*** DATA LISTING ***
-- ==== Sys2Proof/Machine/Service.lean ====
section
/-! DEFINITION. The service port Triyx (R441 to R451), the module's identity over SPDM (R452), the debug range and the debug port
(R454). -/

namespace Sys2Proof.Machine

/-! ### Reads (R447) -/

/-- Bytes as words of eight, least significant byte first. -/
def textWords (bs : List Byte) : List Dword := (groupsOf 8 bs.length bs).map wordOfBytes

/-- Bytes as 32-bit words. -/
def wordsOf32 (bs : List Byte) : List Dword := (groupsOf 4 bs.length bs).map wordOfBytes

/-- The part number "BQ-FLM880-A" (R2). -/
def partNumber : List Byte := [0x42, 0x51, 0x2D, 0x46, 0x4C, 0x4D, 0x38, 0x38, 0x30, 0x2D, 0x41]

/-- The Rilef image in use and its generation; nothing where none has been copied (R434). -/
def imageInUse (s : State) : List Dword :=
  if s.rst.fwCopyGood then
    match (if s.rst.fwSel then s.rst.flash.fwB else s.rst.flash.fwA) with
    | some (g, _) => [if s.rst.fwSel then 1 else 0, g.zeroExtend 64]
    | none => []
  else []

/-- IDNT (R2, R447). -/
def idnt (s : State) : State :=
  replyLines s [textWords partNumber, [0x41], [0xB0], [Config.serial], imageInUse s, wordsOf32 (Config.sha256 Config.certificate)]

/-- One line for each sensor group of R403; rails that are down read 0. -/
def sensorLines (s : State) : List (List Dword) :=
  let up (v : Nat) : Dword := if s.rst.rails then fieldTo v 0 else 0
  [(List.range 64).map fun n => fieldTo (tabGet 0 s.sen.die n).toNat 0,
    (List.range 12).map fun n => fieldTo (tabGet 0 s.sen.stack n).toNat 0,
    (List.range 14).flatMap fun n => [up (tabGet 0 s.sen.railMv n).toNat, up (tabGet 0 s.sen.railMa n).toNat],
    [fieldTo s.sen.inMv.toNat 0, fieldTo s.sen.inMa.toNat 0],
    [fieldTo s.sen.cool.toNat 0],
    (List.range 12).map fun n => fieldTo (tabGet 0 s.sen.pond n).toNat 0]

/-- Read registers one after the other, as a host read would: RC fields clear. -/
def readRegs (s : State) (os : List Nat) : List (List Dword) × State :=
  os.foldl (fun r o => (r.1 ++ [[(bar0Read r.2 o).1]], (bar0Read r.2 o).2)) ([], s)

/-- Reply with registers. -/
def replyRegs (s : State) (os : List Nat) : State := replyLines (readRegs s os).2 (readRegs s os).1

/-- RCAU: RST_CAUSE, RST_STAT, RST_WDOG, CLK_GOOD, CLK_HELD, CLK_PLL (R447). -/
def rcau (s : State) : State := replyRegs s [0x500000, 0x500010, 0x500018, 0x500100, 0x500110, 0x500118]

/-- CALR: CAL_NOW, CAL_STAT, CAL_EPOCH (R447). -/
def calr (s : State) : State := replyRegs s [0x602000, 0x602010, 0x602008]

/-- OPTR: OPT_STAT, then OPT_BLOCK as 64 lines of 16 words (R447). -/
def optr (s : State) : State :=
    replyLines s ([optStat s] :: (groupsOf 64 64 (optImage s.rst.optGen s.rst.opt)).map wordsOf32)

/-- RREG: a register of BAR0, read as a host read would read it (R447). -/
def rreg (off : Nat) (s : State) : State :=
    if off % 8 ≠ 0 ∨ 2 ^ 26 ≤ off then replyErr s 0xE1 else replyRegs s [off]

/-- LOGR: entries of a log from an index on, each as its eight 32-bit words (R291, R447; log entry 60). -/
def logr (ev : Bool) (first count : Nat) (s : State) : State :=
    let size := if ev then 16384 else 4096
    if count = 0 ∨ 256 < count ∨ size ≤ first then replyErr s 0xE1
    else
      let r := (List.range count).foldl
        (fun (r : List (List Dword) × State) i =>
          let e := readLogEntry r.2 ev ((first + i) % size)
          (r.1 ++ [wordsOf32 e.1], e.2)) ([], s)
      replyLines r.2 r.1

/-- LOGC: clear a log if its head still equals HEAD (R447, R449). -/
def logc (ev : Bool) (head : Half) (s : State) : State :=
    if (if ev then s.log.evHead else s.log.erHead) ≠ head.toNat then replyErr s 0xE5
    else replyOk (setLog s (if ev then s.log.clearEvents else s.log.clearErrors)) 0

/-- RETR: retirement record entries, as GOV_RETIRE (R415, R447). -/
def retr (first count : Nat) (s : State) : State :=
    if count = 0 ∨ 64 < count ∨ 1024 < first + count then replyErr s 0xE1
    else
      replyLines s ((List.range count).map fun i =>
        [match s.plc.retire[first + i]? with | some e => retireWord e | none => 0])

/-! ### Self-test (R450) -/

/-- The unit is in use. -/
def unitBusy (s : State) : TestUnit → Bool
  | .pan p => (liveTenants s).any fun t => (tenOf s t).bind.pans.contains p
  | .qsr q => (liveTenants s).any fun t => (List.range (tenOf s t).groups).any fun g => groupQuad (tenOf s t).bind.rot g == q
  | .stk k => (liveTenants s).any fun t => (tenOf s t).regions.any fun r => (stacksOfPlace r.place).contains k
  | .sch n => (schOf s n).cur.isSome || !(schOf s n).queue.isEmpty
  | .pcie => s.host.linkUp
  | .eth p => (portOf s p).link

/-- TEST: the unit's self-test runs, and serves nothing else until it ends (R450). -/
def startTest (u : TestUnit) (s : State) : State :=
    if !s.rst.rails then replyErr s 0xE3
    else if unitBusy s u then replyErr s 0xE2
    else
      let s1 := modSvc s fun x => { x with test := some u }
      match u with
      | .pan p => modPan s1 p fun x => { x with state := .selftest }
      | _ => s1

/-- The stored word lies in the unit's memory. -/
def inUnit (u : TestUnit) (k : Nat) : Bool :=
  match u, placeOf k with
  | .pan p, .pan i _ => p.val == i
  | .qsr q, .quad i _ => q.val == i
  | .stk st, .dram i _ _ _ _ => st.val == i
  | _, _ => false

/-- The unit's memory is left filled with zero words; no queued write is left to cover a stack's (R254). -/
def zeroUnit (s : State) (u : TestUnit) : State :=
  let s0 := match u with | .stk k => modStack s k fun x => { x with wq := [] } | _ => s
  let s1 : State := { s0 with mem := s0.mem.filter fun e => !inUnit u (e.1 / 16) }
  match u with
  | .pan p => injectRange s1 (panKey p.val 0) (10 * 2 ^ 20)
  | .qsr q => injectRange s1 (quadKey q.val 0) (2 ^ 24)
  | .stk k =>
    if s1.log.injArm then
      (List.range (16 * 264)).foldl (fun r i => injectRange r (dramKey k.val (i / 264) (i % 264) 0 0) (4 * 786432)) s1
    else s1
  | _ => s1

/-- Unit kind and number in the log entry of a failed test. -/
def testBytes : TestUnit → List Byte
  | .pan p => [0, BitVec.ofNat 8 p.val]
  | .qsr q => [1, BitVec.ofNat 8 q.val]
  | .stk k => [2, BitVec.ofNat 8 k.val]
  | .sch n => [3, BitVec.ofNat 8 n.val]
  | .pcie => [4, 0]
  | .eth p => [5, BitVec.ofNat 8 p.val]

/-- The die and unit, 0 to 263, that a failure line of a stack names. -/
def failedUnit (l : List Dword) : Option (DieIx × Fin 264) :=
  match l with
  | d :: b :: _ => if h : d.toNat < 16 ∧ b.toNat < 264 then some (⟨d.toNat, h.1⟩, ⟨b.toNat, h.2⟩) else none
  | _ => none

/-- What a FAIL does: the pan is marked ST_FAIL and retired, the quadrant marked failed, the pond units' banks retired (R286,
R399), and every failure is logged (R290). -/
def failTest (s : State) (u : TestUnit) (ls : List (List Dword)) : State :=
  match u with
  | .pan p => failPan s p []
  | .qsr q => failQuad s q []
  | .stk st => (ls.filterMap failedUnit).eraseDups.foldl (fun r b => failUnit r st b.1 b.2) s
  | _ => logEvent s 0x73 (testBytes u) none

/-- A PASS clears ST_FAIL for a unit that is not in the retirement record (R450). -/
def passTest (s : State) (u : TestUnit) : State :=
  match u with
  | .pan p =>
    if s.plc.retire.any fun e => e.pan && e.bank.toNat == p.val then s else modPan s p fun x => { x with stFail := false }
  | _ => s

/-- The pan of a finished test is gated again. -/
def endTest (s : State) (u : TestUnit) : State :=
  match u with
  | .pan p => modPan s p fun x => { x with state := .off }
  | _ => s

def passText : List Byte := [0x50, 0x41, 0x53, 0x53]

def failText : List Byte := [0x46, 0x41, 0x49, 0x4C]

/-- TEST_COMPLETE: a data line for each failure, then PASS or FAIL in the final line (R447, R450). -/
def execTestComplete (failures : List (List Dword)) (s : State) : Answer :=
  match s.svc.test with
  | none => .next s
  | some u =>
    let s1 := endTest (zeroUnit (modSvc s fun x => { x with test := none }) u) u
    let s2 := if failures.isEmpty then passTest s1 u else failTest s1 u failures
    .next (finalReply (dataLines s2 failures)
      { err := none, lines := failures.length, text := if failures.isEmpty then passText else failText })

/-! ### Reset, dump, hand operations, calendar (R447) -/

/-- RSET: the final line first, then source TRIYX of the named reach (R419). -/
def rset (r : Reach) (confirm : Half) (s : State) : State :=
  if confirm ≠ 0xA5C3 then replyErr s 0xE1 else replyOk (modSvc s fun x => { x with resetPend := some r }) 0

/-- Source TRIYX asserts. One of power-on reach records itself in the cause register of the new power-on (R419). -/
def triyxReset (s : State) (r : Reach) : State :=
  match r with
  | .powerOn =>
    modRst (assertSource s 5 .powerOn false) fun x =>
      { x with src := 0x20, first := 5, asserted := 0x20, reachOf := tabSet .core [] 5 .powerOn }
  | r => assertSource s 5 r false

/-- DUMP: a snapshot with SOURCE 2, sent when it is complete (R314, R447). -/
def dump (s : State) : State := { s with sync := { s.sync with snapReq := s.sync.snapReq ++ [.triyx] } }

def argTally (t : Nat) : Option TlyIx := if h : t < 4096 then some ⟨t, h⟩ else none

def argGate (g : Nat) : Option GateIx := if h : g < 256 then some ⟨g, h⟩ else none

def argWord (v : Nat) : Option Word := if v < 2 ^ 32 then some (BitVec.ofNat 32 v) else none

/-- The hand operation that HSET's arguments name, in range (R317, R447). -/
def hsetOp : HsetOp → Option HandOp
  | .tlySet t v => match argTally t, argWord v with | some t, some v => some (.tlySet t v) | _, _ => none
  | .tlySig t v => match argTally t, argWord v with | some t, some v => some (.tlySig t v) | _, _ => none
  | .gateRel g => (argGate g).map .gateRel
  | .gateRst g => (argGate g).map .gateRst

/-- HSET: a hand operation for step 1 of the next tick, whose application answers the command (R317, R449). -/
def hset (op : HsetOp) (confirm : Half) (s : State) : State :=
  match hsetOp op with
  | some h =>
    if confirm = 0xA5C3 then { s with sync := { s.sync with handTriyx := s.sync.handTriyx ++ [h] } } else replyErr s 0xE1
  | none => replyErr s 0xE1

/-- CALS: set the calendar (R409, R447). -/
def cals (sec frac : Nat) (s : State) : State :=
    if 2 ^ 49 ≤ sec ∨ 32767 < frac then replyErr s 0xE1 else replyOk (setCalendar s sec frac) 0

/-- BAUD: the rate takes effect once the final line is sent (R442). -/
def baud (rate : Nat) (s : State) : State :=
    if rate < 9600 ∨ 3000000 < rate then replyErr s 0xE1
    else replyOk (modSvc s fun x => { x with baudPend := some (BitVec.ofNat 24 rate) }) 0

/-! ### Authorisation (R448) -/

/-- AUTH: a fresh nonce, two free values. -/
def authNonce (s : State) : State :=
    let hi := freshFree s
    let lo := freshFree (usedFree s 1)
    let n : BitVec 128 := hi ++ lo
    replyLines (modSvc (usedFree s 2) fun x => { x with nonce := some n })
      [(List.range 4).map fun i => BitVec.ofNat 64 (bitsOf n.toNat (96 - 32 * i) 32)]

/-- The message that AUTS signs: the last nonce, as its groups read, then the serial number (log entry 61). -/
def authMessage (n : BitVec 128) : List Byte := (leBytes 16 n.toNat).reverse ++ leBytes 8 Config.serial.toNat

/-- The signature verifies, under the key whose digest is fused into the module. -/
def signatureGood (s : State) (signature : List Word) (pubkey : List Byte) : Bool :=
  match s.svc.nonce with
  | some n => Config.sha384 pubkey == Config.serviceKeyDigest && Config.ecdsaValid pubkey (authMessage n) signature
  | none => false

/-- AUTS: 24 groups that answer the nonce; success and failure are logged, and a failure ends the authorisation. -/
def auts (signature : List Word) (pubkey : List Byte) (s : State) : State :=
    if signature.length ≠ 24 then replyErr s 0xE1
    else if signatureGood s signature pubkey then replyOk (logEvent (modSvc s fun x => { x with auth := true }) 0xE4 [] none) 0
    else replyErr (logEvent (modSvc s fun x => { x with auth := false }) 0xE4 [1] none) 0xE4

/-- 600 s in ticks of 1.25 ns (R448). -/
def authTicks : Nat := 480000000000

/-- AUTH_TIMEOUT: the authorisation ends once 600 s have passed without a command (R448). -/
def execAuthTimeout (s : State) : Answer :=
  .next (if authTicks ≤ s.svc.sinceCmd then modSvc s fun x => { x with auth := false } else s)

/-- A command marked A: refused outside an authorised session (R447). -/
def authorised (s : State) (act : State → State) : State := if s.svc.auth then act s else replyErr s 0xE4

/-- The change that OPTW makes: a field of R433 by its offset and size; none for anything else. PARTNER is written in pieces of
eight bytes. -/
def optField (off size v : Nat) : Option (OptBlock → OptBlock) :=
  match off, size with
  | 0x10, 2 => some fun o => { o with capW := BitVec.ofNat 16 v }
  | 0x12, 2 => some fun o => { o with hystW := BitVec.ofNat 16 v }
  | 0x14, 1 => some fun o => { o with hostF := BitVec.ofNat 8 v }
  | 0x15, 1 => some fun o => { o with order := BitVec.ofNat 8 v }
  | 0x16, 1 => some fun o => { o with rake := BitVec.ofNat 8 v }
  | 0x18, 2 => some fun o => { o with rakeHours := BitVec.ofNat 16 v }
  | 0x1A, 2 => some fun o => { o with ageHost := BitVec.ofNat 16 v }
  | 0x1C, 2 => some fun o => { o with ageNet := BitVec.ofNat 16 v }
  | 0x1E, 2 => some fun o => { o with ageMaint := BitVec.ofNat 16 v }
  | 0x20, 8 => some fun o => { o with growRes := BitVec.ofNat 64 v }
  | 0x28, 4 => some fun o => { o with retireCe := BitVec.ofNat 32 v }
  | 0x2C, 4 => some fun o => { o with retirePan := BitVec.ofNat 32 v }
  | 0x30, 4 => some fun o => { o with baud := BitVec.ofNat 32 v }
  | 0x34, 2 => some fun o => { o with wdogMs := BitVec.ofNat 16 v }
  | 0x36, 2 => some fun o => { o with hbto := BitVec.ofNat 16 v }
  | 0x38, 1 => some fun o => { o with lagmax := BitVec.ofNat 8 v }
  | 0x40, 8 => some (piece 0)
  | 0x48, 8 => some (piece 8)
  | 0x50, 8 => some (piece 16)
  | 0x58, 8 => some (piece 24)
  | _, _ => none
where
  piece (i : Nat) (o : OptBlock) : OptBlock := { o with partner := listPatch (padTo 0 32 o.partner) i (leBytes 8 v) }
***
*YOUR ASSIGNMENT*. Give back exactly the lines above, from the line containing "n).cur.isSome || !(schOf s n).queue.isEmpty" through the line containing "BitVec.ofNat 8 n.val]", with both end lines and nothing more.

*ANSWER TO THIS PROBLEM*.
  | .sch n => (schOf s n).cur.isSome || !(schOf s n).queue.isEmpty
  | .pcie => s.host.linkUp
  | .eth p => (portOf s p).link

/-- TEST: the unit's self-test runs, and serves nothing else until it ends (R450). -/
def startTest (u : TestUnit) (s : State) : State :=
    if !s.rst.rails then replyErr s 0xE3
    else if unitBusy s u then replyErr s 0xE2
    else
      let s1 := modSvc s fun x => { x with test := some u }
      match u with
      | .pan p => modPan s1 p fun x => { x with state := .selftest }
      | _ => s1

/-- The stored word lies in the unit's memory. -/
def inUnit (u : TestUnit) (k : Nat) : Bool :=
  match u, placeOf k with
  | .pan p, .pan i _ => p.val == i
  | .qsr q, .quad i _ => q.val == i
  | .stk st, .dram i _ _ _ _ => st.val == i
  | _, _ => false

/-- The unit's memory is left filled with zero words; no queued write is left to cover a stack's (R254). -/
def zeroUnit (s : State) (u : TestUnit) : State :=
  let s0 := match u with | .stk k => modStack s k fun x => { x with wq := [] } | _ => s
  let s1 : State := { s0 with mem := s0.mem.filter fun e => !inUnit u (e.1 / 16) }
  match u with
  | .pan p => injectRange s1 (panKey p.val 0) (10 * 2 ^ 20)
  | .qsr q => injectRange s1 (quadKey q.val 0) (2 ^ 24)
  | .stk k =>
    if s1.log.injArm then
      (List.range (16 * 264)).foldl (fun r i => injectRange r (dramKey k.val (i / 264) (i % 264) 0 0) (4 * 786432)) s1
    else s1
  | _ => s1

/-- Unit kind and number in the log entry of a failed test. -/
def testBytes : TestUnit → List Byte
  | .pan p => [0, BitVec.ofNat 8 p.val]
  | .qsr q => [1, BitVec.ofNat 8 q.val]
  | .stk k => [2, BitVec.ofNat 8 k.val]
  | .sch n => [3, BitVec.ofNat 8 n.val]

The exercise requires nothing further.